Да, так и есть. Вот уже сообщают из полков, что дивизия залегла под огнем у поселка Светлого. На левом фланге уперлись в высоту 108, сильно укрепленную долговременными оборонительными сооружениями русских.

Генерал Хофер нанес обстановку на карту. Черт возьми! Туго придется теперь и полковнику Рейнхардту. Именно его полк остановился перед этой высотой. Угрозу со стороны высоты 108 должны были устранить артиллерия и авиация. А они лупили по пустым траншеям.

Лишь к девяти часам утра, после тринадцатой атаки, позиции русских были прорваны. Ожесточенный бой длился в течение суток. На рассвете 23 июля передовые подразделения генерала Хофера, преодолев второй пояс обороны, ворвались в северные предместья Ростова.

5

За двое суток уличных боев генерал Севидов сменил пять командных пунктов. Конечно, он мог выбрать сразу один КП где-нибудь на южной окраине, но тогда почти невозможно было бы управлять полками. Связь с командирами полков — майорами Ратниковым, Каргиным и Терещенко — была только через посыльных. Но посыльные часто не возвращались, потому что в грохочущем лабиринте улиц и переулков было почти невозможно разыскивать командные пункты полков.

Обстановка менялась с каждой минутой. Доходившие до комдива сведения о положении частей и подразделений были, как правило, уже запоздалыми. Уличный бой не то что бой на открытом месте, здесь нет сплошной линии обороны, нет центра, нет флангов — все смешано. Здесь нет цельных батальонов, рот, взводов — они раз дроблены на мелкие группы. Бойцы сражаются за каждую улицу, переулок, за каждый дом, за каждый этаж. И часто в неразберихе уличного боя исчезают понятия переднего края и тыла.

Генерала Севидова особенно волновала обстановка на Буденновском проспекте, который выходил непосредственно к мосту через Дон. Там оборонялся полк майора Каргина.

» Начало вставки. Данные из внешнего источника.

/-- The entry a latch takes: the value before a reset of this very cycle, with `boundary` (R234). -/
def State.latchWord (s : State) (bt : Sparse Nat × Nat × Nat) (k : Nat) : Nat :=
  match s.cf.mark with
  | some m =>
    if m.id = s.cycleId then
      match m.pre.find? fun e => e.1 == k with
      | some e => e.2 + 2 ^ 50
      | none => s.entryWord bt k
    else s.entryWord bt k
  | none => s.entryWord bt k

/-- The 16-byte entry of host queue `h`. -/
def State.hqEntry (s : State) (h : Nat) : List Byte :=
  let m := s.mon h
  leBytes 4 m.depth ++ leBytes 4 m.max ++ leBytes 4 m.delay ++ leBytes 2 m.markers ++
    leBytes 1 (b2n m.under + 2 * b2n m.marker.isSome + 4 * (1 - s.get (Reg.CF_HQ_CFG_h_en h)) + 8 * b2n m.delaySat) ++ leBytes 1 h

/-- Record bytes of a payload, padded (R237). -/
def recLen (n : Nat) : Nat := (32 + n + 31) / 32 * 32

def Bank.len (b : Bank) : Nat := recLen (8 * b.ents.length + b.hqs.length)

/-- The record's bytes (R239). -/
def Bank.bytes (b : Bank) (seq : Nat) : List Byte :=
  let boundary := b.bq.isSome && b.ents.any fun e => bit e.2 50
  let gap := b.ents.any fun e => bit e.2 51
  let bq := if boundary then (b.bq.getD (0, 0)) else (0, 0)
  padTo b.len (leBytes 1 b.kind ++ leBytes 1 (b.flags + 2 * b2n boundary + 4 * b2n gap) ++ leBytes 1 b.area ++ leBytes 1 b.queue ++
    leBytes 2 b.first ++ leBytes 2 b.count ++ leBytes 8 b.time ++ leBytes 2 b.gen ++ leBytes 2 seq ++
    leBytes 1 (bq.1 + 128 * b2n boundary) ++ leBytes 1 0 ++ leBytes 2 bq.2 ++ leBytes 4 b.len ++ leBytes 4 b.tag ++
    (b.ents.flatMap fun e => leBytes 8 e.2) ++ b.hqs)

/-! ### Banks (R236) -/

def State.bankFree (s : State) : Bool := decide (s.cf.banks.length < 4)

/-- Order of the records of one cycle: SAMPLE, plans in ascending number, snapshot. -/
def Bank.rank (b : Bank) : Nat := match b.cmd, b.plan with | some _, _ => 0 | none, some p => p + 1 | none, none => 17

/-- Take a bank: behind every record of an earlier cycle. -/
def State.takeBank (s : State) (b : Bank) : State :=
  s.setCf fun c => { c with banks := insertBy (fun x y => x.id == y.id && decide (x.rank < y.rank)) b c.banks }

/-- Latch of counter list `ks`. -/
def State.latchEnts (s : State) (ks : List Nat) : List (Nat × Nat) × State :=
  let s := s.mirrorOf
  (ks.map fun k => (k, s.latchWord s.btSeen k), s)

/-- The finishing SAMPLE of this cycle (R234). -/
def State.finishing (s : State) : Option (Nat × Nat) :=
  match s.cf.mark with
  | some m => if m.id = s.cycleId then some (m.q, m.seq) else none
  | none => none

/-! ### Areas (R237, R238) -/

def State.areaBytes (s : State) (a : Nat) : Nat := s.get (Reg.CF_AREA_p_size a) * 32
def State.areaStop (s : State) (a : Nat) : Bool := s.get (Reg.CF_AREA_p_mode a) == 1

/-- Room of an area, less the records waiting in banks for it. -/
def State.areaRoom (s : State) (a : Nat) : Nat :=
  let used := subMod 32 (s.rd (Reg.CF_AREA_WR_p a)) (s.rd (Reg.CF_AREA_RD_p a))
  let wait := (s.cf.banks.filter fun b => b.area == a).foldl (fun n b => n + b.len) 0
  s.areaBytes a - (used + wait)

/-- A record of `n` bytes is refused by the area at its latch: stop mode without room, or larger than the area.
[DEDUCED, safe: log entry 56] -/
def State.areaRefuses (s : State) (a n : Nat) : Bool :=
  decide (s.areaBytes a < n) || (s.areaStop a && decide (s.areaRoom a < n))

def State.areaRecs (s : State) (a : Nat) : List (Nat × Nat) :=
  (s.cf.recs.getD a []).filter fun r => later 32 (r.1 + r.2) (s.rd (Reg.CF_AREA_RD_p a))

/-- R238, overwrite mode: advance RD over the oldest whole records until `n` bytes fit. -/
def State.makeRoom (s : State) (a n : Nat) : List (Nat × Nat) → State
  | [] => s.setCf fun c => { c with recs := modAt c.recs a fun _ => [] }
  | r :: rs =>
    if n ≤ s.areaBytes a - subMod 32 (s.rd (Reg.CF_AREA_WR_p a)) (s.rd (Reg.CF_AREA_RD_p a)) then
      s.setCf fun c => { c with recs := modAt c.recs a fun _ => r :: rs }
    else
      let s := s.setCf fun c => { c with rdAdv := modAt c.rdAdv a fun _ => some s.cycleId }
      State.makeRoom ((s.wr (Reg.CF_AREA_RD_p a) ((r.1 + r.2) % 2 ^ 32)).bump (Reg.CF_AREA_DROP_p_dropped a) 1) a n rs

/-- Byte `i` of a record written at byte count `wr` of area `a`: continuing at the area's base (R237). -/
def State.areaAddr (s : State) (a wr i : Nat) : Nat :=
  s.get (Reg.CF_AREA_p_base a) * 32 + (wr + i) % (s.areaBytes a)

def State.areaPut (s : State) (a wr : Nat) (bs : List Byte) : State :=
  s.setCf fun c => { c with
    sbuf := bs.zipIdx.foldl (fun m (b, i) => m.write (s.areaAddr a wr i) b) c.sbuf
    sbufBad := c.sbufBad.filter fun k => !((upto bs.length).any fun i => touches (s.areaAddr a wr i) 1 k) }

/-- Write a bank's record into its area; the record's byte offset in the buffer. -/
def State.areaWrite (s : State) (b : Bank) : Nat × State :=
  let a := b.area
  let s := s.makeRoom a b.len (s.areaRecs a)
  let wr := s.rd (Reg.CF_AREA_WR_p a)
  let seq := s.cf.areaSeq.getD a 0
  let off := s.areaAddr a wr 0
  let s := s.areaPut a wr (b.bytes seq)
  let s := (s.wr (Reg.CF_AREA_WR_p a) ((wr + b.len) % 2 ^ 32)).bump Reg.CF_RECORDS_count 1
  (off, s.setCf fun c => { c with
    areaSeq := modAt c.areaSeq a fun n => (n + 1) % 2 ^ 16
    recs := modAt c.recs a fun l => l ++ [(wr, b.len)] })

/-- A consumer's write of RD; in the cycle of an advance by the block the later of the two values stands (R238). -/
def State.wAreaRd (s : State) (a v : Nat) : State :=
  if s.cf.rdAdv.getD a none = some s.cycleId ∧ later 32 v (s.rd (Reg.CF_AREA_RD_p a)) = false then s else s.wr (Reg.CF_AREA_RD_p a) v

/-! ### Plans (R232) -/

/-- A plan fires when its interval, its list and its area are not 0. -/
def State.planFires (s : State) (p : Nat) : Bool :=
  s.get (Reg.CF_PLAN_IVL_p_us p) != 0 && s.get (Reg.CF_PLAN_CFG_p_len p) != 0 && s.get (Reg.CF_AREA_p_size p) != 0

def State.planPer (s : State) (p : Nat) : Nat := s.get (Reg.CF_PLAN_IVL_p_us p) * usTicks

def State.planNext (s : State) (p : Nat) : Nat := s.rd64 (Reg.CF_PLAN_NEXT_LO_p p)

/-- The first due time not earlier than fleet time now and not earlier than `start`. -/
def State.planFirst (s : State) (p : Nat) : Nat :=
  let start := s.rd64 (Reg.CF_PLAN_START_LO_p p)
  let per := s.planPer p
  if s.reached start && per != 0 then (start + (s.sinceFleet start + per - 1) / per * per) % 2 ^ 64 else start

def State.planArm (s : State) (p : Nat) : State :=
  if s.planFires p then s.wr64 (Reg.CF_PLAN_NEXT_LO_p p) (s.planFirst p) else s

def State.planList (s : State) (p : Nat) : List Nat :=
  (upto (s.get (Reg.CF_PLAN_CFG_p_len p))).map fun i =>
    s.get (Reg.CF_LIST_i_index (s.get (Reg.CF_PLAN_CFG_p_base p) + i))

/-- A kind 1 record clears what it includes (R240).
[DEDUCED, safe: log entry 58] -/
def State.clearMons (s : State) (hs : List Nat) : State :=
  hs.foldl (fun t h => t.setMon h { t.mon h with max := 0, markers := 0, under := false }) s

/-- The latch of plan `p` for due time `due`. -/
def State.planLatch (s : State) (p due : Nat) : State :=
  let kind := s.get (Reg.CF_PLAN_CFG_p_kind p)
  let ks := s.planList p
  let n := recLen (if kind = 1 then 16 * ks.length else 8 * ks.length)
  if !s.bankFree then s.bump (Reg.CF_PLAN_TALLY_p_missed p) 1
  else if s.areaRefuses p n then
    let s := if s.areaStop p then s.bump (Reg.CF_AREA_DROP_p_refused p) 1 else s
    s.bump (Reg.CF_PLAN_TALLY_p_missed p) 1
  else
    let flags := 16 * b2n (decide (usTicks < s.sinceFleet due))
    let b : Bank := { area := p, kind := kind, id := s.cycleId, plan := some p, flags := flags,
                      first := s.get (Reg.CF_PLAN_CFG_p_base p), count := ks.length, time := s.fleet, gen := s.get Reg.HO_LIVE_gen,
                      bq := s.finishing, ents := [] }
    if kind = 1 then (s.takeBank { b with hqs := ks.flatMap s.hqEntry }).clearMons ks
    else
      let r := s.latchEnts ks
      r.2.takeBank { b with ents := r.1 }

/-- A commit's drain holds the plan's trigger: it changes sections 0x04 or 0x05 (R157). -/
def State.planHeld (s : State) : Bool := s.ho.phase == 1 && decide (s.ho.changed &&& (2 ^ 4 + 2 ^ 5) ≠ 0)

/-- PLAN_LATCH: due times stepped past but for the latest are missed (R232). -/
def State.planDue (s : State) (p : Nat) : State :=
  if !(s.planFires p) then s
  else
    let due := s.planNext p
    let s := s.passToFleet due
    let n := s.sinceFleet due / s.planPer p
    let s := (s.bump (Reg.CF_PLAN_TALLY_p_missed p) n).wr64 (Reg.CF_PLAN_NEXT_LO_p p) ((due + (n + 1) * s.planPer p) % 2 ^ 64)
    let last := (due + n * s.planPer p) % 2 ^ 64
    if s.planHeld then s.setCf fun c => { c with held := modAt c.held p fun l => l ++ [last] }
    else s.planLatch p last

def execPlanLatch (plan : Fin 16) (s : State) : Host.Outcome State Fault Refusal :=
  .next (if s.active then s.planDue plan.val else s)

Гитлеровцы то и дело бросали на Буденновский проспект новые подкрепления. А что может дать комдив Каргину, если он отдал ему последний — даже смешно сказать! — резерв — разведвзвод старшего лейтенанта Рокотова. На получение подкрепления от командарма тоже надеяться не приходится. Все, что мог, он уже отдал Севидову, даже полк народного ополчения.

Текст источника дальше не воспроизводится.